▸ **Problem to work on**: Check every line below for the string "instruction", and copy the lines that contain it.

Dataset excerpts
------------------------

-- ==== Sys2Proof/WellFormed.lean ====
section
/-! DEFINITION. Which instruction values are well formed. Every field has the width of its format (30_encoding.md R100),
so the one thing left to check is a NOP's word: it must be a word that no row of the opcode map covers (R107, R113). -/

namespace Sys2Proof

/-- An instruction value some word decodes to: a NOP carries a word of the no-op space, every other value is free. -/
def Instr.wf : Instr → Bool
  | .nop w => !definedWord w
  | .cls | .ret | .jp _ | .call _ | .seVxNn _ _ | .sneVxNn _ _ | .seVxVy _ _ | .sneVxVy _ _ | .ldVxNn _ _
  | .addVxNn _ _ | .ldVxVy _ _ | .or _ _ | .and _ _ | .xor _ _ | .addVxVy _ _ | .sub _ _ | .shr _ _ | .subn _ _
  | .shl _ _ | .ldI _ | .jpV0 _ | .rnd _ _ | .drw _ _ _ | .skp _ | .sknp _ | .ldVxDt _ | .ldVxK _ | .ldDtVx _
  | .ldStVx _ | .addIVx _ | .ldFVx _ | .ldBVx _ | .ldMemVx _ | .ldVxMem _ => true

end Sys2Proof
end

------------------------

▸ **Expected answer**:
/-! DEFINITION. Which instruction values are well formed. Every field has the width of its format (30_encoding.md R100),
/-- An instruction value some word decodes to: a NOP carries a word of the no-op space, every other value is free. -/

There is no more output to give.